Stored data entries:
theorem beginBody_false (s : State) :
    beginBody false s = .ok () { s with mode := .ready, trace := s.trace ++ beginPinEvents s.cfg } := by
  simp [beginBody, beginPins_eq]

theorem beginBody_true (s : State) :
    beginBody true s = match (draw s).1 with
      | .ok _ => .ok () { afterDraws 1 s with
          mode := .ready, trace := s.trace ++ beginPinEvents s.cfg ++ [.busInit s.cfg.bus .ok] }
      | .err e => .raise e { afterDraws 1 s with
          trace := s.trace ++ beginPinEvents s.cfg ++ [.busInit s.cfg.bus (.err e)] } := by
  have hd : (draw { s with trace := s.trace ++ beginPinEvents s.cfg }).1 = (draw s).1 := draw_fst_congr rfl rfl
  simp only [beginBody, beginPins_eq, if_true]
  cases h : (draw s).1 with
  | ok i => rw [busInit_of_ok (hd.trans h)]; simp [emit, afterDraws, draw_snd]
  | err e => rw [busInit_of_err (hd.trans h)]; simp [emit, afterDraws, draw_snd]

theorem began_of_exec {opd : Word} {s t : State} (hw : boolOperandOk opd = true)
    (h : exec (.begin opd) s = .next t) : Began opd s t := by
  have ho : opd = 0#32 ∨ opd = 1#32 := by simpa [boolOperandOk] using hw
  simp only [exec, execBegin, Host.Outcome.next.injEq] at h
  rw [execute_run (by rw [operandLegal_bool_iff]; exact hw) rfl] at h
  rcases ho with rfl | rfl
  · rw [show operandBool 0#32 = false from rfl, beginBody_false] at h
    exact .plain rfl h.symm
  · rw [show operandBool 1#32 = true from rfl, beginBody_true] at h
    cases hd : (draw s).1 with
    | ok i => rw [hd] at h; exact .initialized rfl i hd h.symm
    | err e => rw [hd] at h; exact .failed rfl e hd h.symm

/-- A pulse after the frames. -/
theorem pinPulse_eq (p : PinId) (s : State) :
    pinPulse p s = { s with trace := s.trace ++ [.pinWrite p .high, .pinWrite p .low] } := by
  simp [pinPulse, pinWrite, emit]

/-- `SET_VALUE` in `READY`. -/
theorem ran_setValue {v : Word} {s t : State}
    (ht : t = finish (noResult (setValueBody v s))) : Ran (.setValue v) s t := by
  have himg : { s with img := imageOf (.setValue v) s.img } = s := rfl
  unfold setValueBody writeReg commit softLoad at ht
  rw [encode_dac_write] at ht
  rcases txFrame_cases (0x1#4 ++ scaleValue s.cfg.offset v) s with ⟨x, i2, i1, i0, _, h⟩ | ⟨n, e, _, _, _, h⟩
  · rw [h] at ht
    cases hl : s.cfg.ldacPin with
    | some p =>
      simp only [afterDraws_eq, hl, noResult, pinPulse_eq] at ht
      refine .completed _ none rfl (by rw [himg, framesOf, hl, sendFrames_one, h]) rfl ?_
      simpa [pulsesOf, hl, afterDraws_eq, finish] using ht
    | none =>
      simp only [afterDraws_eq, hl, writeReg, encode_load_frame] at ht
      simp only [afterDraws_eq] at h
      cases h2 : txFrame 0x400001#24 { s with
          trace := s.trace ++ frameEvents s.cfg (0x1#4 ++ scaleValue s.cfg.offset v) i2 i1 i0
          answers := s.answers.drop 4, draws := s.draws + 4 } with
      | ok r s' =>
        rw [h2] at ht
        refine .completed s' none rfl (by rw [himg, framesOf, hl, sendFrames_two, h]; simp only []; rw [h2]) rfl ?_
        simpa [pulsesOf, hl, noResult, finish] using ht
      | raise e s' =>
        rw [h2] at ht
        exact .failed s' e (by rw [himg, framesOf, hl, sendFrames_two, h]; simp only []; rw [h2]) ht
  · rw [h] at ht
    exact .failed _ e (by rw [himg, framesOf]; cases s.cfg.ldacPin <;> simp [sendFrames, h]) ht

---

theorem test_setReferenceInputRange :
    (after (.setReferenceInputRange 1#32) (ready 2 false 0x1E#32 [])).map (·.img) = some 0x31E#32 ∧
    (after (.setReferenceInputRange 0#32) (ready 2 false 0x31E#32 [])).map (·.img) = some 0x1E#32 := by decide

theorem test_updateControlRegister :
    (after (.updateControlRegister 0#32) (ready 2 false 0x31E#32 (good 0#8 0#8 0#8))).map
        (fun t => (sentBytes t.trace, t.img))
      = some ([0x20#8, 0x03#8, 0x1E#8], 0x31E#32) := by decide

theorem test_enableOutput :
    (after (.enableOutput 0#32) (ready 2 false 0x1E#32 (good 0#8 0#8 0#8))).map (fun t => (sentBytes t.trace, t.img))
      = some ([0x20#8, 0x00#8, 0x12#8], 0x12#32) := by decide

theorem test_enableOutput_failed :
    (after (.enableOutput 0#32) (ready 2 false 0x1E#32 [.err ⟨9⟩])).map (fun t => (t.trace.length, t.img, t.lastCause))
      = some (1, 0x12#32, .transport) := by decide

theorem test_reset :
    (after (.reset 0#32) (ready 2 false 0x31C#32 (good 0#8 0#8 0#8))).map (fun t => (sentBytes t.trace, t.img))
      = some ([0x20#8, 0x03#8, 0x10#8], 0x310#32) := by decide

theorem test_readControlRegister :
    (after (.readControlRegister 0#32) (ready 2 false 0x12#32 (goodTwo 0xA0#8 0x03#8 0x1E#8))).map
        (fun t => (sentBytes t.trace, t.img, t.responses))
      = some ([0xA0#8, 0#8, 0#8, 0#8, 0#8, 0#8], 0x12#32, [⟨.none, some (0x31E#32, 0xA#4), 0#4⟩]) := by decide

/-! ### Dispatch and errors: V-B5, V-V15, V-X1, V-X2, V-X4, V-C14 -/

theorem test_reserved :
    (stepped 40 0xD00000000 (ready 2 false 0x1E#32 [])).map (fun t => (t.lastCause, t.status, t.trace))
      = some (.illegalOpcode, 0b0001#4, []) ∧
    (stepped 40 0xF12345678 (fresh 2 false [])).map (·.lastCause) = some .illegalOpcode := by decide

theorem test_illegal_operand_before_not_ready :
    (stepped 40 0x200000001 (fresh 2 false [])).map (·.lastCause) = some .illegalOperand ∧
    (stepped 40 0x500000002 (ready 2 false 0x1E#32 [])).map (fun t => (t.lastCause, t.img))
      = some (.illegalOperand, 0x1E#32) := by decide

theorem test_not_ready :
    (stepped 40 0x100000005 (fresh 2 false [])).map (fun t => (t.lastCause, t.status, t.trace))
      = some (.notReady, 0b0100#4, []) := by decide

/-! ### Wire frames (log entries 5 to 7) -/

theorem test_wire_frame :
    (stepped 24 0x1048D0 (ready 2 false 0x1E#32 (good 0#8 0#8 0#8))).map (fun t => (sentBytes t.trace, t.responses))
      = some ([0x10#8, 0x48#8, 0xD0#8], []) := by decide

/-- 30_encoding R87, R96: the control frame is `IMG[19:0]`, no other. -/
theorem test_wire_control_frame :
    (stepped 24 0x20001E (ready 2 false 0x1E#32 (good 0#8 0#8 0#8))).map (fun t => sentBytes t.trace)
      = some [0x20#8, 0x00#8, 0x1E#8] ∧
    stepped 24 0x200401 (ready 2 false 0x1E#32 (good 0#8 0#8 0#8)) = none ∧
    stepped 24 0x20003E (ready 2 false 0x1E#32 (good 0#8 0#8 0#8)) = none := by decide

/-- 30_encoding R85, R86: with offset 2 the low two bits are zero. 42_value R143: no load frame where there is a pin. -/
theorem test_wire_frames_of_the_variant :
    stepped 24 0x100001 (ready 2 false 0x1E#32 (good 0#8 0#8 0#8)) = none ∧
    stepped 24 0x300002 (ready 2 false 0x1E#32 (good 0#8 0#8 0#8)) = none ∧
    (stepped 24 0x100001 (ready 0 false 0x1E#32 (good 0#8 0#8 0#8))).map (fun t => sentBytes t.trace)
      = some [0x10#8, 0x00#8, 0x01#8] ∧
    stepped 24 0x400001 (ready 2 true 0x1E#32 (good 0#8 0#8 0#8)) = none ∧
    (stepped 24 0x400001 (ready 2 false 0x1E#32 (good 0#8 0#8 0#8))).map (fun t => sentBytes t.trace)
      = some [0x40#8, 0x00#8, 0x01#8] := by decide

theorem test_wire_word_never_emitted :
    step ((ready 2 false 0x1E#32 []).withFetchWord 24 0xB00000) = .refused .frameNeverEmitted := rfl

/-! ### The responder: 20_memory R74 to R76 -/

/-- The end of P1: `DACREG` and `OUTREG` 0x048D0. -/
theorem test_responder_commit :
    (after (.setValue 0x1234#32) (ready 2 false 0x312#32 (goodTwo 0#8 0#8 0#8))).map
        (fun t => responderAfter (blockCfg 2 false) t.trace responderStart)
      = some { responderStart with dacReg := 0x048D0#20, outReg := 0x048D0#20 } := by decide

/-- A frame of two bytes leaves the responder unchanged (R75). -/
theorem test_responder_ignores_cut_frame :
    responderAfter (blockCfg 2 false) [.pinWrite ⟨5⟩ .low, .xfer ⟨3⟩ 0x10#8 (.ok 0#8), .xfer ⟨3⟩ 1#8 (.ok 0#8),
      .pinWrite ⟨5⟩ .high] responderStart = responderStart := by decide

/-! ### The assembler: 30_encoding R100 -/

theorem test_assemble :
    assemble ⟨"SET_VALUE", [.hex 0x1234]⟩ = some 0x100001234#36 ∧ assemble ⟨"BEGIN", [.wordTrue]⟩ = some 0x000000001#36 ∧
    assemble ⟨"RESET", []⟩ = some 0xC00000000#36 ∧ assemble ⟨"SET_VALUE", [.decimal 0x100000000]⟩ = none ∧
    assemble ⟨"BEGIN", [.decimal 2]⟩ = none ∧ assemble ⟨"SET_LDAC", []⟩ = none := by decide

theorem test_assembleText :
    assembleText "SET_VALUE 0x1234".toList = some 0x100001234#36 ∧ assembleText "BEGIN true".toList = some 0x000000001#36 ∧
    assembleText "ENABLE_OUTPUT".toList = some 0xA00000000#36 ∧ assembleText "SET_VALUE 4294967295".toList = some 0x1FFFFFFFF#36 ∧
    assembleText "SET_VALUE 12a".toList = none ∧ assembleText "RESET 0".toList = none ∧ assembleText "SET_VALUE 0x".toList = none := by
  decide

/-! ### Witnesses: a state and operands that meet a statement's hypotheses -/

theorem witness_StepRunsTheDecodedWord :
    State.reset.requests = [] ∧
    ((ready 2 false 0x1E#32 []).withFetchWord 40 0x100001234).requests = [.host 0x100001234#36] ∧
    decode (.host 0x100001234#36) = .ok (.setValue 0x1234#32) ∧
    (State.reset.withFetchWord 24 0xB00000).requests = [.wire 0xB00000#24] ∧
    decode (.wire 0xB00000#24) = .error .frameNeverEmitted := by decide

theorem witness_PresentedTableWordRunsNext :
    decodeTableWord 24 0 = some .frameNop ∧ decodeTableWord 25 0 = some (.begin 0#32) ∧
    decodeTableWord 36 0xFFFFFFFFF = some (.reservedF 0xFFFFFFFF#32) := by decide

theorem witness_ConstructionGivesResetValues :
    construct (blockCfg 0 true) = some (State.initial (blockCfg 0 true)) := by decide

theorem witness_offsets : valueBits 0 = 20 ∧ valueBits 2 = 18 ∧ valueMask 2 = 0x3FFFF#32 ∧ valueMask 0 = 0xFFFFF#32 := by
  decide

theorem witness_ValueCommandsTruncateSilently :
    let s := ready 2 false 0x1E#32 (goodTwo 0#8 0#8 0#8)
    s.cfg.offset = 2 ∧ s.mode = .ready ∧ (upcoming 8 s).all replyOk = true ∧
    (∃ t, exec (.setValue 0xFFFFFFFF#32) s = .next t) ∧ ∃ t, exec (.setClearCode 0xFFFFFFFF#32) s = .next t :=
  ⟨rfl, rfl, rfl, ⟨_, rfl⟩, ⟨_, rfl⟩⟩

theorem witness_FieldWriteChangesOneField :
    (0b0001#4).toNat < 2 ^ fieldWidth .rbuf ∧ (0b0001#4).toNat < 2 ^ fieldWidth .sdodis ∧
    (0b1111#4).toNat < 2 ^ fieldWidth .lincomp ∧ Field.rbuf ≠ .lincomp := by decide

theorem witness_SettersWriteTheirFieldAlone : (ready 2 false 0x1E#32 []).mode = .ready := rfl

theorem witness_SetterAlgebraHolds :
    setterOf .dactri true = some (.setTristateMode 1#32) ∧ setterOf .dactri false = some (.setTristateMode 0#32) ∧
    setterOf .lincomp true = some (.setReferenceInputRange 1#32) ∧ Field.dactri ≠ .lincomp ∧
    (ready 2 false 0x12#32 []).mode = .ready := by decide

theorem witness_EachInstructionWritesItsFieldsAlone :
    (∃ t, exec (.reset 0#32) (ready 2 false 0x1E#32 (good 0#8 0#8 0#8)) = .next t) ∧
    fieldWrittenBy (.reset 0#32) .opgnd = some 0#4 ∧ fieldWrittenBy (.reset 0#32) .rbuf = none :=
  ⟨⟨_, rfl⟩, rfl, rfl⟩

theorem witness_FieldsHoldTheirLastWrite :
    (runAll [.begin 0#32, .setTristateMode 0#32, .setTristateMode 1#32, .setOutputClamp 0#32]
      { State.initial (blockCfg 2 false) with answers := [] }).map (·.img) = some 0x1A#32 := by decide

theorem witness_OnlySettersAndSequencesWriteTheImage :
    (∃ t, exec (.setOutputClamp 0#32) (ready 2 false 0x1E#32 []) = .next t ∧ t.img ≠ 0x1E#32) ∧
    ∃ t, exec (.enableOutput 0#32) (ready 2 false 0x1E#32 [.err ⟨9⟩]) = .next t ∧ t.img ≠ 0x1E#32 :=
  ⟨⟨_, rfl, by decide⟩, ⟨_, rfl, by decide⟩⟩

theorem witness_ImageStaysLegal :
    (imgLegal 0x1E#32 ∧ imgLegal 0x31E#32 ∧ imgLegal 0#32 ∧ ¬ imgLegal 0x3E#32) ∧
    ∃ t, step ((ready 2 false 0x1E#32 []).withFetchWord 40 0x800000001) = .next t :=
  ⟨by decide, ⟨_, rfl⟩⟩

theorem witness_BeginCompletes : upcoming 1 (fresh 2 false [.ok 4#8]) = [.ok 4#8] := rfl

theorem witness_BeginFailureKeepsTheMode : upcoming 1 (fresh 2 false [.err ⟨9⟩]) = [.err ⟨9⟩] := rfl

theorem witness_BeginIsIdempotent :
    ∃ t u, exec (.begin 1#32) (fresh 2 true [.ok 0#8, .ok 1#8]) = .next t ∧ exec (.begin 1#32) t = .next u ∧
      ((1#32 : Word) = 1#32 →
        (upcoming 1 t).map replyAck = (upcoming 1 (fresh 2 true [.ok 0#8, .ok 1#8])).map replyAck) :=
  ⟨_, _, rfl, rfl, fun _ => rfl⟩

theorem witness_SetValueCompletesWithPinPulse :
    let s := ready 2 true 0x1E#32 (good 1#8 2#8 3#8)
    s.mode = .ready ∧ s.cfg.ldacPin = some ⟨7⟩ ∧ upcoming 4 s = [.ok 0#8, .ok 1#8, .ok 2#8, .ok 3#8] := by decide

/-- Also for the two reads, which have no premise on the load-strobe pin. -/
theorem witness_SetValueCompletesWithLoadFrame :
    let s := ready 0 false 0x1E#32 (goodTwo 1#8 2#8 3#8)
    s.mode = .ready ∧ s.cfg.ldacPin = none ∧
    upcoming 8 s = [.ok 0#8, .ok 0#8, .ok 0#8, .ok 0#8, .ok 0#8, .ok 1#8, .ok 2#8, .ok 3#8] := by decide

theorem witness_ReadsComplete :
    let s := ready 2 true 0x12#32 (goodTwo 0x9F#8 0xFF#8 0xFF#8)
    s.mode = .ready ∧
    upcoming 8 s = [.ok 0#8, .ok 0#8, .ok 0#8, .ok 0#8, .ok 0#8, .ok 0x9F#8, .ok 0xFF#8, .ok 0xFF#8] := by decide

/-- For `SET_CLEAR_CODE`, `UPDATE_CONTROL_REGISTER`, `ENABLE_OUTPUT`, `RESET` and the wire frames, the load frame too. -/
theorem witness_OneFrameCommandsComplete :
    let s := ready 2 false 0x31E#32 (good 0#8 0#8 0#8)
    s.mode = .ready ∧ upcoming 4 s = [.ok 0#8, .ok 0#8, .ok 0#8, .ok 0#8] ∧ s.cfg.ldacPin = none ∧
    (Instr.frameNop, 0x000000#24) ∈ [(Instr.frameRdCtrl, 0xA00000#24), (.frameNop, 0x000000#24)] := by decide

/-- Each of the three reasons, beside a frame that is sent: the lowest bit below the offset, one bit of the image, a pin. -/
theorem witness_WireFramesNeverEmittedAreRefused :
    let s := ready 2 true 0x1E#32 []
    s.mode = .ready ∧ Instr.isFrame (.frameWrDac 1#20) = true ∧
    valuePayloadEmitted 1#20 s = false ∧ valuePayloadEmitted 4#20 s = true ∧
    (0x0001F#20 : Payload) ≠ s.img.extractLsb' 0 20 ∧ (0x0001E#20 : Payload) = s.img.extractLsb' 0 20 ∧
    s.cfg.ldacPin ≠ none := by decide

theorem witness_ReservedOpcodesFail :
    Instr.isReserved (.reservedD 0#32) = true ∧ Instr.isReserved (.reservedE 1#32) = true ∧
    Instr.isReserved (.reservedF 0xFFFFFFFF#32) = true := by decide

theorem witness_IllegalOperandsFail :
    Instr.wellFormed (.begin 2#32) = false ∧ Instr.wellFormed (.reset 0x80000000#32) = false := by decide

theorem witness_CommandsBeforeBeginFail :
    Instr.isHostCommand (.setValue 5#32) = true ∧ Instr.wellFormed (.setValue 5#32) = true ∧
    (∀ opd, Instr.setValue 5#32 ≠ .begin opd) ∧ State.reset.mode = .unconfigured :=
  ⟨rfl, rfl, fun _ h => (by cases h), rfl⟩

--

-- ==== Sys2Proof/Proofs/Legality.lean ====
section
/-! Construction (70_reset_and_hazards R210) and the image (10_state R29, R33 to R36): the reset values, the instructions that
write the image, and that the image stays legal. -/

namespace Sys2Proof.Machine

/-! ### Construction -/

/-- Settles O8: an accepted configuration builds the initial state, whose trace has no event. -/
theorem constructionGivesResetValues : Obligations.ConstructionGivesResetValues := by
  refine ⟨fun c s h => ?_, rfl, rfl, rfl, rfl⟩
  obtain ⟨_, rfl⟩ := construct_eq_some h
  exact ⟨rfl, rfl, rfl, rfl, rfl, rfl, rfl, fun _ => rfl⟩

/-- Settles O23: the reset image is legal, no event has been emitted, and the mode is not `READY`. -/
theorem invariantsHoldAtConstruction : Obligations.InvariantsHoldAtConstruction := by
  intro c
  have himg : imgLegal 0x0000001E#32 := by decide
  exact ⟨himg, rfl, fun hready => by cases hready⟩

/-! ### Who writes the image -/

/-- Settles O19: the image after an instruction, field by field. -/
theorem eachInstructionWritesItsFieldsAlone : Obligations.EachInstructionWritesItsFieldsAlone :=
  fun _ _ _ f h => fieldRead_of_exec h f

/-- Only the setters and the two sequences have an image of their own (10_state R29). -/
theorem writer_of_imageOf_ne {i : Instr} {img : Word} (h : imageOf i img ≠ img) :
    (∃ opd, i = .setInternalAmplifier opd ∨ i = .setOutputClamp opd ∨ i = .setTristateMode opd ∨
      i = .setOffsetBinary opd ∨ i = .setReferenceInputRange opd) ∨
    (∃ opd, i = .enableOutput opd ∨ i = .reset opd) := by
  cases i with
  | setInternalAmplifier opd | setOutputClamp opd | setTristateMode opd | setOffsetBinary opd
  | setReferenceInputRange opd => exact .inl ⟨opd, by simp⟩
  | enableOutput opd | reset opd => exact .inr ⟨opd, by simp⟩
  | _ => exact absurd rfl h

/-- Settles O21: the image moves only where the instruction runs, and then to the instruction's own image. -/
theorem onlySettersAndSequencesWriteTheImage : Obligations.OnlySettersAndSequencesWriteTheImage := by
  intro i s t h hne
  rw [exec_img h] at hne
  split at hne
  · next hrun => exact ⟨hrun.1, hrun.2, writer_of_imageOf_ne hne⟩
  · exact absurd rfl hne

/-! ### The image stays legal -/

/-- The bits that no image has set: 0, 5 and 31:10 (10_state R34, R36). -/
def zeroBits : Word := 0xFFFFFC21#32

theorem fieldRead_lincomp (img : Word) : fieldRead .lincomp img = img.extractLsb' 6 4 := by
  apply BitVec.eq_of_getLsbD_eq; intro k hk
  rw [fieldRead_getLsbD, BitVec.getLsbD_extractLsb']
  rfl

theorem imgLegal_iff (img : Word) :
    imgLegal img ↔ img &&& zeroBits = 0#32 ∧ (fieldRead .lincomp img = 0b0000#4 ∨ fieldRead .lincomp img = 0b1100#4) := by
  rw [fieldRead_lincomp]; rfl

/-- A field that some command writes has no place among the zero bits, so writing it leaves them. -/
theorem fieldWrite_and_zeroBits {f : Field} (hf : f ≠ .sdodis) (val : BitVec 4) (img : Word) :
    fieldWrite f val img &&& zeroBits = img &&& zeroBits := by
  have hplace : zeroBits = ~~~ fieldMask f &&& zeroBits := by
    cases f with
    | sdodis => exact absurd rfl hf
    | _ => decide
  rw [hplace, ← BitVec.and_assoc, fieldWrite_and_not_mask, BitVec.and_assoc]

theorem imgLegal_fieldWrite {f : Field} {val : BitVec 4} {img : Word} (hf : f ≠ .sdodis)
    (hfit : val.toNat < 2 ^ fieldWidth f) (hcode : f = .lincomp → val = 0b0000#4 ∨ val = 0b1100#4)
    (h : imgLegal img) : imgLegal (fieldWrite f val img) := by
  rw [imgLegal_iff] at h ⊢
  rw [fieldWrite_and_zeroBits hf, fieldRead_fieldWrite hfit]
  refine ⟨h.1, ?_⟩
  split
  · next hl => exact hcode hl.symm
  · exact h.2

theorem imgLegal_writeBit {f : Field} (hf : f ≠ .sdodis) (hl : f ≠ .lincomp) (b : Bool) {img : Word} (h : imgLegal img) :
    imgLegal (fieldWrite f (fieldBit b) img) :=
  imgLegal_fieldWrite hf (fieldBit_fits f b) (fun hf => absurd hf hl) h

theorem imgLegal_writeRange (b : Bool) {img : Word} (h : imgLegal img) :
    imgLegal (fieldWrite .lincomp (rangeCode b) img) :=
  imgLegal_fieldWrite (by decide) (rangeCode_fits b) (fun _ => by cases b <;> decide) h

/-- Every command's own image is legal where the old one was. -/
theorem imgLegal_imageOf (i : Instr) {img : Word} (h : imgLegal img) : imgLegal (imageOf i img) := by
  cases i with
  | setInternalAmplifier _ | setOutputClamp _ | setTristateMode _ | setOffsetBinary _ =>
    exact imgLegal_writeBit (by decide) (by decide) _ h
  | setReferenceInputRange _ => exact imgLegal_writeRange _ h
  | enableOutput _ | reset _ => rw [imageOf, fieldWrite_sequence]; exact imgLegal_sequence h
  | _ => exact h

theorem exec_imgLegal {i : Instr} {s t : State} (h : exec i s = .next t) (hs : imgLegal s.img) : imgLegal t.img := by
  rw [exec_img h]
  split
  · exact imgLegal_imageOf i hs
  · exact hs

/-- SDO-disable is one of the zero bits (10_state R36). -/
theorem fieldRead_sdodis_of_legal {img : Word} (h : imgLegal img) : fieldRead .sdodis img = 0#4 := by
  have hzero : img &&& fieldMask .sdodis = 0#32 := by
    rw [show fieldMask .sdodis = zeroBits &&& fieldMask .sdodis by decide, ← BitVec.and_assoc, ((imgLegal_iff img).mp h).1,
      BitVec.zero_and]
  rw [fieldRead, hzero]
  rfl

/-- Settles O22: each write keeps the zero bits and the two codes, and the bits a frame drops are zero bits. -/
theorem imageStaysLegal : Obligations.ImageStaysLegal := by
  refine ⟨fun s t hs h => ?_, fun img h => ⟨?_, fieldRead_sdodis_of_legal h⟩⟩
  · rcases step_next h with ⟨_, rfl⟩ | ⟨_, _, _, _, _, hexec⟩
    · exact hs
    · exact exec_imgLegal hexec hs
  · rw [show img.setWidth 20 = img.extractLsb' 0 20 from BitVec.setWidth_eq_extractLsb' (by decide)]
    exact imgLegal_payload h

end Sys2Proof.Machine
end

**Exercise aim**
Scan the data above for the word "hzero". Copy every line in which it is found.

**Solution for this task**
  have hzero : img &&& fieldMask .sdodis = 0#32 := by
  rw [fieldRead, hzero]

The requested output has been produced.